昨日の記事を書いてから、やっぱり「斜陽」が気になって、夜中に手に取ってしまいました。ぽつぽつと降る雨の音は、リラクゼーション音楽よろしく僕の集中力を高めてくれたようで、ほとんど詰まることなく読み進めました。

本編を読み終えた時にはすでに2時過ぎ。
歴史の類が苦手なので「解説」を読むのは避けましたが、角田光代さんの「作品解説」には目を通してみました。ユーモアを交えつつ、的確かつ大胆に自身の心境の変化が語られた、たった数ページの批評に唸っていると、もう3時前でした。


ストーリーをご存知ない方のために軽く内容を説明しようかな。あまり踏み込みすぎるとネタバレになってしまうので前半部分だけにしておきます。

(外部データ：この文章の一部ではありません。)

-- What a message does to a running block

/-- A message-level operation on a running block has its whole effect. -/
theorem messageOperation_run (f : State → State) (hh : s.halted = false) : messageOperation f s = .next (f s) := by
  simp [messageOperation_eq, hh]

/-- REGWR on a running block is the Router's register write (R92). -/
theorem exec_regwr_running (a : SynthAddr) (v : Byte) (hh : s.halted = false) :
    exec (.regwr a v) s = .next (regwr a v s) :=
  messageOperation_run (regwr a v) hh

/-- VOLSET on a running block is the Router's volume operation (R93). -/
theorem exec_volset_running (l : Level) (hh : s.halted = false) : exec (.volset l) s = .next (volset l s) :=
  messageOperation_run (volset l) hh

/-- Answered `success`, VOLSET is its codec write and nothing more (R94). -/
theorem volset_of_ok (l : Level) (ha : s.nextAnswer = .ok) :
    volset l s = (codecWrite 2 (0x100 ||| l.setWidth 9) s).2 := by
  rw [volset_eq, ha]

/-- Answered `failure`, VOLSET raises CodecWriteFailure after its codec write (R96, R110). -/
theorem volset_of_fail (l : Level) (ha : s.nextAnswer = .fail) :
    volset l s = raiseCodecWriteFailure (codecWrite 2 (0x100 ||| l.setWidth 9) s).2 := by
  rw [volset_eq, ha]
  rfl

-- The obligations

/-- Settles O12: the three ranges are the tests of format N3, and a register write is one SYNTH write. -/
theorem regwrIssuesOneSynthWrite : Obligations.RegwrIssuesOneSynthWrite := by
  constructor
  · intro c b0 b1 b2 hlo hhi h1 h2
    exact decode_noteOnShaped c ((noteonStatus_iff b0).mpr ⟨hlo, hhi⟩) ((isData_iff b1).mpr h1) ((isData_iff b2).mpr h2)
  · intro s a v hh
    rw [exec_regwr_running a v hh, regwr_eq]

/-- Settles O13: the message is of format P2, and the volume operation ends by its answer. -/
theorem volsetIssuesOneCodecWrite : Obligations.VolsetIssuesOneCodecWrite := by
  constructor
  · intro c b1 h1
    exact decode_programChangeShaped c ((pcStatus_iff 0xC0).mpr rfl) ((isData_iff b1).mpr h1)
  · intro s l hh t
    constructor
    · intro hok
      rw [exec_volset_running l hh, volset_of_ok l hok, codecWrite_eq]
    · intro hfail
      rw [exec_volset_running l hh, volset_of_fail l hfail, codecWrite_eq]
      rfl

end Sys2Proof.Machine
end

section
/-! PROOFS. The diagnostic events and the fatal condition (R105 to R107, R110). -/

namespace Sys2Proof.Machine

variable {s t : State} {b : Byte}

-- What goes out on DIAG

/-- The events a byte raises on a running block: a status byte inside a message drops what is buffered, a data byte
behind a full buffer is dropped itself, and no other byte raises any (R105). -/
theorem blockStep_raises_iff (hh : s.halted = false) (h : blockStep b s = .next t) (e : DiagEvent) :
    t.out = s.out ++ [.diag e] ↔
      (isStatus b = true ∧ s.count ≠ 0 ∧ e = .dropIncomplete s.buf0) ∨
      (isStatus b = false ∧ s.count = 3 ∧ e = .dropData b) := by
  obtain ⟨t', ht', hcases⟩ := blockStep_cases s b hh
  obtain rfl : t' = t := by rw [ht'] at h; cases h; rfl
  rcases hcases with ⟨hb, rfl⟩ | ⟨hb, hc, rfl⟩ | ⟨hb, hc, rfl⟩ | ⟨hb, hc, -, rfl⟩ | ⟨hb, hc, -, rfl⟩ |
    ⟨hb, hc, -, rfl⟩ | ⟨hb, hc, -, rfl⟩
  · -- a status byte, alone or dropping a message in progress
    by_cases h0 : s.count = 0#2
    · simp [hb, h0]
    · simp [hb, h0, eq_comm (b := e)]
  · simp [hb, hc, eq_comm (b := e)] -- an overflow byte
  · simp [hb, hc] -- an orphan byte
  · simp [hb, hc] -- a second byte that is stored
  · simp [hb, hc] -- the byte that completes a volume write
  · simp [hb, hc] -- a third byte that is stored
  · simp [hb, hc] -- the byte that completes a register write

/-- DROP_DATA is raised exactly by a data byte behind a full buffer, and carries that byte (R107). -/
theorem blockStep_raises_dropData_iff (hh : s.halted = false) (h : blockStep b s = .next t) (d : Byte) :
    t.out = s.out ++ [.diag (.dropData d)] ↔ isStatus b = false ∧ s.count = 3 ∧ d = b := by
  simp [blockStep_raises_iff hh h]

/-- DROP_INCOMPLETE is raised exactly by a status byte inside a message, and carries the old `buf[0]` (R106). -/
theorem blockStep_raises_dropIncomplete_iff (hh : s.halted = false) (h : blockStep b s = .next t) (p : Byte) :
    t.out = s.out ++ [.diag (.dropIncomplete p)] ↔ isStatus b = true ∧ s.count ≠ 0 ∧ p = s.buf0 := by
  simp [blockStep_raises_iff hh h]

/-- On a running block a status byte is STATUS (R71). -/
theorem blockStep_of_status (hh : s.halted = false) (hb : isStatus b = true) :
    blockStep b s = .next (statusByte b s) := by
  rw [blockStep_running s b hh, if_pos hb]

/-- Behind a full buffer a data byte on a running block is DATA.OVERFLOW (R76). -/
theorem blockStep_of_overflow (hh : s.halted = false) (hc : s.count = 3) (hb : isStatus b = false) :
    blockStep b s = .next (overflowByte b s) := by
  rw [blockStep_running s b hh, if_neg (by simp [hb]), if_pos hc]

/-- Behind a full buffer data bytes leave one event each and nothing else, so the buffer stays full (R76, R107). -/
theorem feed_of_full (ds : List Byte) (hh : s.halted = false) (hc : s.count = 3)
    (hds : ∀ d ∈ ds, isStatus d = false) :
    feed ds s = .next { s with out := s.out ++ ds.map (fun d => .diag (.dropData d)) } := by
  induction ds generalizing s with
  | nil => simp [feed]
  | cons d ds ih =>
    obtain ⟨hd, hrest⟩ := List.forall_mem_cons.mp hds
    calc feed (d :: ds) s
        = feed ds (overflowByte d s) := feed_cons s d ds (blockStep_of_overflow hh hc hd)
      _ = .next { overflowByte d s with
            out := (overflowByte d s).out ++ ds.map (fun d => .diag (.dropData d)) } := ih hh hc hrest
      _ = .next { s with out := s.out ++ (d :: ds).map (fun d => .diag (.dropData d)) } := by
        simp [overflowByte, State.diag, State.emit]

-- The obligations

/-- Settles O38: the event by its byte's case, and the run by induction over the bytes. -/
theorem dropDataExactlyWhileFull : Obligations.DropDataExactlyWhileFull := by
  constructor
  · intro s t b hh h
    simp [blockStep_raises_dropData_iff hh h, isData_iff]
  · intro ds s hh hc hds
    exact feed_of_full ds hh hc fun d hd => (isData_iff d).mpr (hds d hd)

/-- Settles O39: the event by its byte's case; the invariant makes `buf[0]` a status byte inside a message. -/
theorem dropIncompleteExactlyInsideMessage : Obligations.DropIncompleteExactlyInsideMessage := by
  intro s t b ⟨hstatus, _⟩ hh h
  constructor
  · simp [blockStep_raises_dropIncomplete_iff hh h, isStatus_iff]
  · intro p hp
    obtain ⟨hb, hc, rfl⟩ := (blockStep_raises_dropIncomplete_iff hh h p).mp hp
    rw [blockStep_of_status hh hb, statusByte_eq] at h
    cases h
    exact ⟨rfl, hstatus hc, rfl, rfl⟩

/-- Settles O16: a failed volume operation is its write and the fatal condition, and a halted block passes its
boundaries only. -/
theorem failedCodecWriteHaltsTheBlock : Obligations.FailedCodecWriteHaltsTheBlock := by
  constructor
  · intro s l hh hfail
    refine ⟨_, exec_volset_running l hh, ?_⟩
    rw [volset_of_fail l hfail]
    exact ⟨rfl, rfl, rfl, rfl, rfl, rfl⟩
  · intro s t hh hr h
    rw [step_of_no_byte hr (.inl hh)] at h
    cases h
    exact ⟨hh, rfl, rfl⟩

end Sys2Proof.Machine
end

section
/-! PROOFS. Reset (R125) and the codec initialisation program (R129, R130). -/

namespace Sys2Proof.Machine

variable {s : State} {es : List InitEntry} {r : CodecReg} {v : CodecVal}

-- Reset

/-- Settles O3: with RESET asserted the step is the reset, whatever the state. -/
theorem resetFromAnyState : Obligations.ResetFromAnyState := fun s hr =>
  ⟨applyReset s.passBoundary, step_of_resetAsserted hr, rfl, rfl, rfl⟩

-- A run of the initialisation program, entry by entry

/-- The writes of an initialisation program in their order, as the outputs they issue; a pause issues none (R129). -/
def initWrites : List InitEntry → List Output
  | [] => []
  | .pause :: es => initWrites es
  | .write r v :: es => .codecWrite r v :: initWrites es

/-- The state after the codec writes `ws`, each of which is output and consumes one answer (R22). -/
def State.issued (ws : List Output) (s : State) : State :=
  { s with
    answers := s.answers.drop ws.length
    answersTaken := s.answersTaken + ws.length
    out := s.out ++ ws }

/-- No writes leave the state as it is. -/
theorem State.issued_nil (s : State) : s.issued [] = s := by simp [State.issued]

/-- One write and then the writes `ws` are the writes `w :: ws`. -/
theorem State.issued_singleton_issued (s : State) (w : Output) (ws : List Output) :
    (s.issued [w]).issued ws = s.issued (w :: ws) := by
  simp [State.issued, Nat.add_comm ws.length, Nat.add_assoc]

/-- A codec write is issued whichever its answer is (R33). -/
theorem codecWrite_eq_issued (r : CodecReg) (v : CodecVal) (s : State) :
    codecWrite r v s = (s.nextAnswer, s.issued [.codecWrite r v]) := by
  simp [codecWrite_eq, State.issued]

/-- A write answered `success` is issued, and the run goes on behind it. -/
theorem runInit_write_of_ok (h : s.nextAnswer = .ok) :
    runInit (.write r v :: es) s = runInit es (s.issued [.codecWrite r v]) := by
  simp [runInit, codecWrite_eq_issued, h]

/-- A write answered `failure` is issued, and the run ends with it (R130). -/
theorem runInit_write_of_fail (h : s.nextAnswer = .fail) :
    runInit (.write r v :: es) s = (.fail, s.issued [.codecWrite r v]) := by
  simp [runInit, codecWrite_eq_issued, h]

/-- Of the answers given beforehand the first is the next answer, and the others are left behind one write. -/
theorem answers_of_take_succ {n : Nat} {a : CodecAnswer} {as : List CodecAnswer}
    (h : s.answers.take (n + 1) = a :: as) :
    s.nextAnswer = a ∧ ∀ w : Output, (s.issued [w]).answers.take n = as := by
  cases hs : s.answers with
  | nil => simp [hs] at h
  | cons b bs =>
    obtain ⟨rfl, rfl⟩ := List.cons.inj (hs ▸ h)
    simp [State.nextAnswer, State.issued, hs]

-- A run of the initialisation program, whole

/-- Where every write is answered `success`, every write is issued and the run ends in `ok`. -/
theorem runInit_of_all_ok (es : List InitEntry) (s : State)
    (h : s.answers.take (initWrites es).length = List.replicate (initWrites es).length .ok) :
    runInit es s = (.ok, s.issued (initWrites es)) := by
  induction es generalizing s with
  | nil => rw [initWrites, State.issued_nil, runInit]
  | cons e es ih =>
    cases e with
    | pause => exact ih s h
    | write r v =>
      obtain ⟨hok, hrest⟩ := answers_of_take_succ h
      rw [runInit_write_of_ok hok, ih _ (hrest _), State.issued_singleton_issued, initWrites]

主人公・のぶ子とその母親は、かつては貴族の身分で羽振りよく暮らしていたが、戦争への敗北をきっかけにその地位は失墜、親戚からの援助なしには生活できない日々を送っていた。弟・直治は戦争に派遣され、行方はわからなくなっている。母親は次第に精神を来し、病気がちになっていく。

直治が無事に帰ってきて事態は好転するかと思われたが、母親の調子はますます悪くなり、直治は上原という小説家に会いに東京に出張に行ってしまいと、思うようにいかない。そんな中、三十路を間近にして自らの人生を考え始めるのぶ子は、数年前に上原と逢って一夜を遂げたことを思い出し、当時の淡い恋心そのままに、上原に手紙を送りつけるようになる。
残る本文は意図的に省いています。